**DATA FOR PROCESSING**
────────────────────

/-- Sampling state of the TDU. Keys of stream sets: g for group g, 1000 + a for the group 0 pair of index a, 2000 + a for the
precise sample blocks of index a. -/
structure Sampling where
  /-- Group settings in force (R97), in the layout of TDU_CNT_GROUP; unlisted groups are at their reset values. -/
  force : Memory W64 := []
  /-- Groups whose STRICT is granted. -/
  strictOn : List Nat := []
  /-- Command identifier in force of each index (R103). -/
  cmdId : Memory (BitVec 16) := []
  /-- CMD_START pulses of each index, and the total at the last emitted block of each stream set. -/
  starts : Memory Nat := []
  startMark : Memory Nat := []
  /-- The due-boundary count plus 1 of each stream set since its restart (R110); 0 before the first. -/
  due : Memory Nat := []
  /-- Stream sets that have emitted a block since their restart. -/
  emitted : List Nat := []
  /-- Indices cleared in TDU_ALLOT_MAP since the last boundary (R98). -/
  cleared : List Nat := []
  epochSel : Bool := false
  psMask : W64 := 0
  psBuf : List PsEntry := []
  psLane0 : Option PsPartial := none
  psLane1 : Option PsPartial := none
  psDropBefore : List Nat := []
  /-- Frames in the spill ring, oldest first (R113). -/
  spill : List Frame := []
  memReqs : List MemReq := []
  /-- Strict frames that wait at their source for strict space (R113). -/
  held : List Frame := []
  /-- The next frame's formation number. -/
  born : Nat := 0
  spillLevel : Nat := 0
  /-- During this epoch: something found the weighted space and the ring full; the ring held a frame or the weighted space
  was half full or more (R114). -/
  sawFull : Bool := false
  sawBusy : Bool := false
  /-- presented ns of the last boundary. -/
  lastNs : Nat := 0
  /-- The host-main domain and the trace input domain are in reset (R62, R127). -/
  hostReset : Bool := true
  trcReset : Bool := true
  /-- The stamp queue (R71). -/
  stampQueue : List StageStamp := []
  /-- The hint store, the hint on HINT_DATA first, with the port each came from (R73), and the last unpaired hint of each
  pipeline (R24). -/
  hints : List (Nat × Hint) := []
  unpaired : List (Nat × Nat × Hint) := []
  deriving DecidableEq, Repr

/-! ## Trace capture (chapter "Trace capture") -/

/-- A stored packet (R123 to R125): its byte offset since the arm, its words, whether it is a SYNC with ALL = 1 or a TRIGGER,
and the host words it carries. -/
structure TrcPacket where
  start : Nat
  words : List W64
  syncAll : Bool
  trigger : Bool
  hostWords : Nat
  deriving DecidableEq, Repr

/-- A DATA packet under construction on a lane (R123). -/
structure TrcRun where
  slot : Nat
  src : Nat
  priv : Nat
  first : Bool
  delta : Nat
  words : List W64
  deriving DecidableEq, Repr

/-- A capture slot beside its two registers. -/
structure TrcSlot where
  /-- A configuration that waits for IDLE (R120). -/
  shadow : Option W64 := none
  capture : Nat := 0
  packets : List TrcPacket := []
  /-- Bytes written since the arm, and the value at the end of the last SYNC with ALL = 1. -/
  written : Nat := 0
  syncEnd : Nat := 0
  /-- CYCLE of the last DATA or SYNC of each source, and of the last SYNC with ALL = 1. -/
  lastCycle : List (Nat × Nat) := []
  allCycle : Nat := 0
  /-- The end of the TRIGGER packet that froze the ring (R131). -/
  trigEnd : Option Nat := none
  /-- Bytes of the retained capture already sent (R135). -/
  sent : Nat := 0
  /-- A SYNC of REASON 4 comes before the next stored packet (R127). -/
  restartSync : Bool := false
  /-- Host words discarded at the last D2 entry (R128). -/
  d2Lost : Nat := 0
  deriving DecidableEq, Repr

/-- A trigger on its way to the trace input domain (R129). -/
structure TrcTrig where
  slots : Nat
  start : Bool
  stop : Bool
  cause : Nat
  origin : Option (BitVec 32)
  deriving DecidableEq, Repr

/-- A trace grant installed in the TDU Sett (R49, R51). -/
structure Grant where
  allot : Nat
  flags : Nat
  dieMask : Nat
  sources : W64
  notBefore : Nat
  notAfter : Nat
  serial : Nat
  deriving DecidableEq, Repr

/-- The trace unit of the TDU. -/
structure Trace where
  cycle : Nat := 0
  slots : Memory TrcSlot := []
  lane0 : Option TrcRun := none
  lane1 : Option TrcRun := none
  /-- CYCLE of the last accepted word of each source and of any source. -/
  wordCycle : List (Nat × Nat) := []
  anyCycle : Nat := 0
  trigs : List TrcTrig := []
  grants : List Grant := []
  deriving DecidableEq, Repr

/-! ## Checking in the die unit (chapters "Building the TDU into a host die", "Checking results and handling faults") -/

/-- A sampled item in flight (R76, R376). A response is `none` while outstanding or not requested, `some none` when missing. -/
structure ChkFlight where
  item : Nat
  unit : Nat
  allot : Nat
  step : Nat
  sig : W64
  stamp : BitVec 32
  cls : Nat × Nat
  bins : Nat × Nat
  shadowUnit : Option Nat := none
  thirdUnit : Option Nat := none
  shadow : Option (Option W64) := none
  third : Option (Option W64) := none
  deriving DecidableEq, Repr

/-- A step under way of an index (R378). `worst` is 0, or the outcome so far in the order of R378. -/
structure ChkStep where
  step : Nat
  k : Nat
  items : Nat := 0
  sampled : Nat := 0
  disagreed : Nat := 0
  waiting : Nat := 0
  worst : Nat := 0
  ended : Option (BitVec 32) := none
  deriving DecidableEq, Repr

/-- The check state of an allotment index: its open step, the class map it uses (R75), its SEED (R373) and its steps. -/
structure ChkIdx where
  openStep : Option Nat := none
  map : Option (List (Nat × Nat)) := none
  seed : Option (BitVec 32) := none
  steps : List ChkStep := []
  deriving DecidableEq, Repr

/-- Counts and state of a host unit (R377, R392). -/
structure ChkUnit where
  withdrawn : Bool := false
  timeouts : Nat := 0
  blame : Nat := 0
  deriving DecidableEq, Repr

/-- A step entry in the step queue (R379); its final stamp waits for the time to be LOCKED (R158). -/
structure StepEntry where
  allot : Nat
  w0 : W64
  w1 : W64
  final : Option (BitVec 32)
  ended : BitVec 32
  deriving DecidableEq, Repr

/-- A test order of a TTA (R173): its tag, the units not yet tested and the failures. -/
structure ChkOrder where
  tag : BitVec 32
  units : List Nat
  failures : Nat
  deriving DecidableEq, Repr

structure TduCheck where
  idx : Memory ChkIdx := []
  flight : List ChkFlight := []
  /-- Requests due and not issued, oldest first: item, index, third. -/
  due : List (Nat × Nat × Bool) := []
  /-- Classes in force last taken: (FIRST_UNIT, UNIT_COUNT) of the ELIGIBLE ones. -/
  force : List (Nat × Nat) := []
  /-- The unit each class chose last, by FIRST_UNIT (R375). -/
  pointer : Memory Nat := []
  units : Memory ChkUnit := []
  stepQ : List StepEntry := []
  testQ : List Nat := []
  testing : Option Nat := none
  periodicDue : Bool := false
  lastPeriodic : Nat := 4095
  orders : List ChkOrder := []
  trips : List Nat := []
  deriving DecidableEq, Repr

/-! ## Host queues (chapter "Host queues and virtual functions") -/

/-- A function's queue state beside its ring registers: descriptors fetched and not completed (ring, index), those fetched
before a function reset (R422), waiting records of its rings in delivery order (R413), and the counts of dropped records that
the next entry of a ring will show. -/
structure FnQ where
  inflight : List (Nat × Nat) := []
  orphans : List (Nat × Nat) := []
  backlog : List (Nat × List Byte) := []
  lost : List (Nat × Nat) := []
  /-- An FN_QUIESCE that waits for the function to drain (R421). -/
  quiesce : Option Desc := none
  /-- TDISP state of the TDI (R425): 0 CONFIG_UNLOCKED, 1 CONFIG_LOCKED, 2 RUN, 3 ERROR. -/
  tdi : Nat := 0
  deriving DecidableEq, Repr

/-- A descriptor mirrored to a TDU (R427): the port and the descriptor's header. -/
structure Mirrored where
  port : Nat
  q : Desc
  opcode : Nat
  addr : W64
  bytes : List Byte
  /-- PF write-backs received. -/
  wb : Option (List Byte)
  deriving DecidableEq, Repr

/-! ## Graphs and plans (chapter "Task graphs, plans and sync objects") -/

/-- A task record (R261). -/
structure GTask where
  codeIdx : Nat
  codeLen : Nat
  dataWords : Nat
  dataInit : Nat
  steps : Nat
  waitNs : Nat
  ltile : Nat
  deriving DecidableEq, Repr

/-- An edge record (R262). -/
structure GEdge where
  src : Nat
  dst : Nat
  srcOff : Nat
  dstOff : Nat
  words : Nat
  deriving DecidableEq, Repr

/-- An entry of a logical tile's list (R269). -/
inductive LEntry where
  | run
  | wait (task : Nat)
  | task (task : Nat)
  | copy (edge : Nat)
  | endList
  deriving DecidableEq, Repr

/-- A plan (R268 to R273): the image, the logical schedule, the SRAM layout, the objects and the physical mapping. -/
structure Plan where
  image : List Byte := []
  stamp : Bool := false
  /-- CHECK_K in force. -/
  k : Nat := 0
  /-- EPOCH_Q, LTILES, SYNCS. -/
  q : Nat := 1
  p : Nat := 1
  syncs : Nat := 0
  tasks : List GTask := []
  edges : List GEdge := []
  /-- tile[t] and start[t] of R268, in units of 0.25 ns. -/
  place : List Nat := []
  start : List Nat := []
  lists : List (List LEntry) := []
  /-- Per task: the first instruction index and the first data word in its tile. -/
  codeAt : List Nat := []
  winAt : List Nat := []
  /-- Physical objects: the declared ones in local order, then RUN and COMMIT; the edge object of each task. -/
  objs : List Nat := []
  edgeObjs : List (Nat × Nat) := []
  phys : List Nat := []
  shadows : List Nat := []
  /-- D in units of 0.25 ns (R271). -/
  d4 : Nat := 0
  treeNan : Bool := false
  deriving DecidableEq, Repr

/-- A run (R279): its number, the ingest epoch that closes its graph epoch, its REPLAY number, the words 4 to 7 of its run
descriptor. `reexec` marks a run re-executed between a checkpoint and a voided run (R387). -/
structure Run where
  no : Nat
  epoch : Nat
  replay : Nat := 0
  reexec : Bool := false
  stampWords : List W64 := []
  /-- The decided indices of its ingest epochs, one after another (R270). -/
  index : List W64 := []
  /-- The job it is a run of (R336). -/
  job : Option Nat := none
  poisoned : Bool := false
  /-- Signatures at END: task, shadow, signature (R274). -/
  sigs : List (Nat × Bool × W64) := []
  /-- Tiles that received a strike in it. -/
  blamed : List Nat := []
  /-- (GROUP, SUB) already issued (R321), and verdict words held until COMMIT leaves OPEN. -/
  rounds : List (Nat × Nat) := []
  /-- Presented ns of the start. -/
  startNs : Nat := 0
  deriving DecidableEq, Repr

────────────────────

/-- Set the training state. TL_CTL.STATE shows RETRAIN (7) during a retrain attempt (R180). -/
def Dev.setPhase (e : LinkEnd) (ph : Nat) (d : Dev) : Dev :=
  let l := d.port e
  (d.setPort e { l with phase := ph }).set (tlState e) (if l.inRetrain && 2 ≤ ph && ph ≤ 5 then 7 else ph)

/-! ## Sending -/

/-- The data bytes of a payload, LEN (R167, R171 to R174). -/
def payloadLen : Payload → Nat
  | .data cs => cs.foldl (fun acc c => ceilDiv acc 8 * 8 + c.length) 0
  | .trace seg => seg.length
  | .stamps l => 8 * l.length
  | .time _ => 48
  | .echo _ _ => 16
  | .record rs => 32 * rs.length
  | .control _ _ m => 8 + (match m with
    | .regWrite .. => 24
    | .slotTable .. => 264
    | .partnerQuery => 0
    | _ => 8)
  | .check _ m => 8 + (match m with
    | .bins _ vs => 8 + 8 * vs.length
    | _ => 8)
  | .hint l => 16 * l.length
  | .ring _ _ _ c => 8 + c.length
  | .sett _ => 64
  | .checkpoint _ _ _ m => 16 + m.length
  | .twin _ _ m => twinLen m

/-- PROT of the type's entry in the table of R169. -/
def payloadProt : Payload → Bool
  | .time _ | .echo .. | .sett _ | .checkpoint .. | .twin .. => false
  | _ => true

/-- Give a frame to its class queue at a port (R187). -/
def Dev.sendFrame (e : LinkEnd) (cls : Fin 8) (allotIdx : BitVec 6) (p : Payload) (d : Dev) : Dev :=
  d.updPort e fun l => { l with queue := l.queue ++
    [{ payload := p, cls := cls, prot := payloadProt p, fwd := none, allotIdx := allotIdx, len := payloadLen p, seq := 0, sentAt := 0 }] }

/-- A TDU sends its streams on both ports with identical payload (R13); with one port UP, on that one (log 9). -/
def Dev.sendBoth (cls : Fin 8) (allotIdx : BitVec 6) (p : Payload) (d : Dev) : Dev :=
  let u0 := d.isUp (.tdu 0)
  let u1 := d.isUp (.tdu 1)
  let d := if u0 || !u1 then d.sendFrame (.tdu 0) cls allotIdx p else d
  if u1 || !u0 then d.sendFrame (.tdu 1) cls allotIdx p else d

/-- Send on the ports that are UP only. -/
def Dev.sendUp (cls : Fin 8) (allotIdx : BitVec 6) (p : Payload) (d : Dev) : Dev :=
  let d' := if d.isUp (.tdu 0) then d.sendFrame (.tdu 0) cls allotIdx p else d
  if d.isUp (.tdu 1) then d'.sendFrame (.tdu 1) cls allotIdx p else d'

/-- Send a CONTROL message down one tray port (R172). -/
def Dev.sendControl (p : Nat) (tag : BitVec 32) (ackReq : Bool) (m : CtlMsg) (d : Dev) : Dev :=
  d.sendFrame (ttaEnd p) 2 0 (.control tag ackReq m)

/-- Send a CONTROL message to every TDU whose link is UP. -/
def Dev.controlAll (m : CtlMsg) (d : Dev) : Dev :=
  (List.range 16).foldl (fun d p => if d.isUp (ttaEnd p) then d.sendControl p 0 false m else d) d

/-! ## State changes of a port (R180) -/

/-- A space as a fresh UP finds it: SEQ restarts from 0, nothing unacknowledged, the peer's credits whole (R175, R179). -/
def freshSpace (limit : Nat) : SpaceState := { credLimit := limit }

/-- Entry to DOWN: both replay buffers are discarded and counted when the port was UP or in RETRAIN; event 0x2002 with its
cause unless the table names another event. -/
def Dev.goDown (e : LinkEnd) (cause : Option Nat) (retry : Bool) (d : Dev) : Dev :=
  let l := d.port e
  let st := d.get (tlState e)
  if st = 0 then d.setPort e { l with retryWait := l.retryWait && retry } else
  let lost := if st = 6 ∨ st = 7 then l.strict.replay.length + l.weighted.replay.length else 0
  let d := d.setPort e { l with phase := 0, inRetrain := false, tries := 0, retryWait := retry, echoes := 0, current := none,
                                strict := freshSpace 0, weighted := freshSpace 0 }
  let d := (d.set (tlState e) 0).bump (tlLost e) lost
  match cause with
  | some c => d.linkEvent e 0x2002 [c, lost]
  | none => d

────────────────────

In the entries above, find the line with "structure ChkOrder where" and the line with "inflight : List (Nat × Nat) := []", then set down exactly those two and every line between them, nothing else.

structure ChkOrder where
  tag : BitVec 32
  units : List Nat
  failures : Nat
  deriving DecidableEq, Repr

structure TduCheck where
  idx : Memory ChkIdx := []
  flight : List ChkFlight := []
  /-- Requests due and not issued, oldest first: item, index, third. -/
  due : List (Nat × Nat × Bool) := []
  /-- Classes in force last taken: (FIRST_UNIT, UNIT_COUNT) of the ELIGIBLE ones. -/
  force : List (Nat × Nat) := []
  /-- The unit each class chose last, by FIRST_UNIT (R375). -/
  pointer : Memory Nat := []
  units : Memory ChkUnit := []
  stepQ : List StepEntry := []
  testQ : List Nat := []
  testing : Option Nat := none
  periodicDue : Bool := false
  lastPeriodic : Nat := 4095
  orders : List ChkOrder := []
  trips : List Nat := []
  deriving DecidableEq, Repr

/-! ## Host queues (chapter "Host queues and virtual functions") -/

/-- A function's queue state beside its ring registers: descriptors fetched and not completed (ring, index), those fetched
before a function reset (R422), waiting records of its rings in delivery order (R413), and the counts of dropped records that
the next entry of a ring will show. -/
structure FnQ where
  inflight : List (Nat × Nat) := []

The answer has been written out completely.